To do
Line by line, output the entries below exactly as they appear.

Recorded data
****************

-- ==== Sys2Proof/Laws/Commands.lean ====
section
/-! SUPPORT. How a command row runs and how its command is answered. -/

namespace Sys2Proof.Machine

@[simp] theorem finish_noCmd (id st : Nat) (r : Bool) (rsp : List Byte) (s : State) (h : cmd? s id = none) : finish id st r rsp s = s := by
  simp only [finish, h]

/-- The answer of a command whose channel keeps it: nothing changes but the table of commands. -/
theorem finish_eq {s : State} {c : Cmd} (h : cmd? s c.id = some c) (hd : c.discard = false) {st : Nat}
    (h7 : st ≠ 7) (h8 : st ≠ 8) (h54 : st ≠ 0x54) (rsp : List Byte) : finish c.id st false rsp s = withAnswer s c st rsp := by
  simp [finish, h, h7, h8, h54, hd, setCmds, withAnswer, answered]

theorem finishOk_eq {s : State} {c : Cmd} (h : cmd? s c.id = some c) (hd : c.discard = false) (rsp : List Byte) :
    finishOk c.id rsp s = withAnswer s c 0 rsp := finish_eq h hd (by decide) (by decide) (by decide) rsp

theorem finishErr_eq {s : State} {c : Cmd} (h : cmd? s c.id = some c) (hd : c.discard = false) {st : Nat}
    (h7 : st ≠ 7) (h8 : st ≠ 8) (h54 : st ≠ 0x54) : finishErr c.id st s = withAnswer s c st [] := finish_eq h hd h7 h8 h54 []

/-- A command row on a command that starts. -/
theorem Starts.run {s : State} {ch code : Nat} {c : Cmd} (h : Starts s ch code c) (f : Cmd → State → State) :
    runCmd ch code f s = f c s := runCmd_some h.1 f

theorem cmdQ_mbx {s t : State} (h : t.mbx = s.mbx) (id : Nat) : cmd? t id = cmd? s id := by simp only [cmd?, h]

end Sys2Proof.Machine
end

****************

Task result
-- ==== Sys2Proof/Laws/Commands.lean ====
section
/-! SUPPORT. How a command row runs and how its command is answered. -/

namespace Sys2Proof.Machine

@[simp] theorem finish_noCmd (id st : Nat) (r : Bool) (rsp : List Byte) (s : State) (h : cmd? s id = none) : finish id st r rsp s = s := by
  simp only [finish, h]

/-- The answer of a command whose channel keeps it: nothing changes but the table of commands. -/
theorem finish_eq {s : State} {c : Cmd} (h : cmd? s c.id = some c) (hd : c.discard = false) {st : Nat}
    (h7 : st ≠ 7) (h8 : st ≠ 8) (h54 : st ≠ 0x54) (rsp : List Byte) : finish c.id st false rsp s = withAnswer s c st rsp := by
  simp [finish, h, h7, h8, h54, hd, setCmds, withAnswer, answered]

theorem finishOk_eq {s : State} {c : Cmd} (h : cmd? s c.id = some c) (hd : c.discard = false) (rsp : List Byte) :
    finishOk c.id rsp s = withAnswer s c 0 rsp := finish_eq h hd (by decide) (by decide) (by decide) rsp

theorem finishErr_eq {s : State} {c : Cmd} (h : cmd? s c.id = some c) (hd : c.discard = false) {st : Nat}
    (h7 : st ≠ 7) (h8 : st ≠ 8) (h54 : st ≠ 0x54) : finishErr c.id st s = withAnswer s c st [] := finish_eq h hd h7 h8 h54 []

/-- A command row on a command that starts. -/
theorem Starts.run {s : State} {ch code : Nat} {c : Cmd} (h : Starts s ch code c) (f : Cmd → State → State) :
    runCmd ch code f s = f c s := runCmd_some h.1 f

theorem cmdQ_mbx {s t : State} (h : t.mbx = s.mbx) (id : Nat) : cmd? t id = cmd? s id := by simp only [cmd?, h]

end Sys2Proof.Machine
end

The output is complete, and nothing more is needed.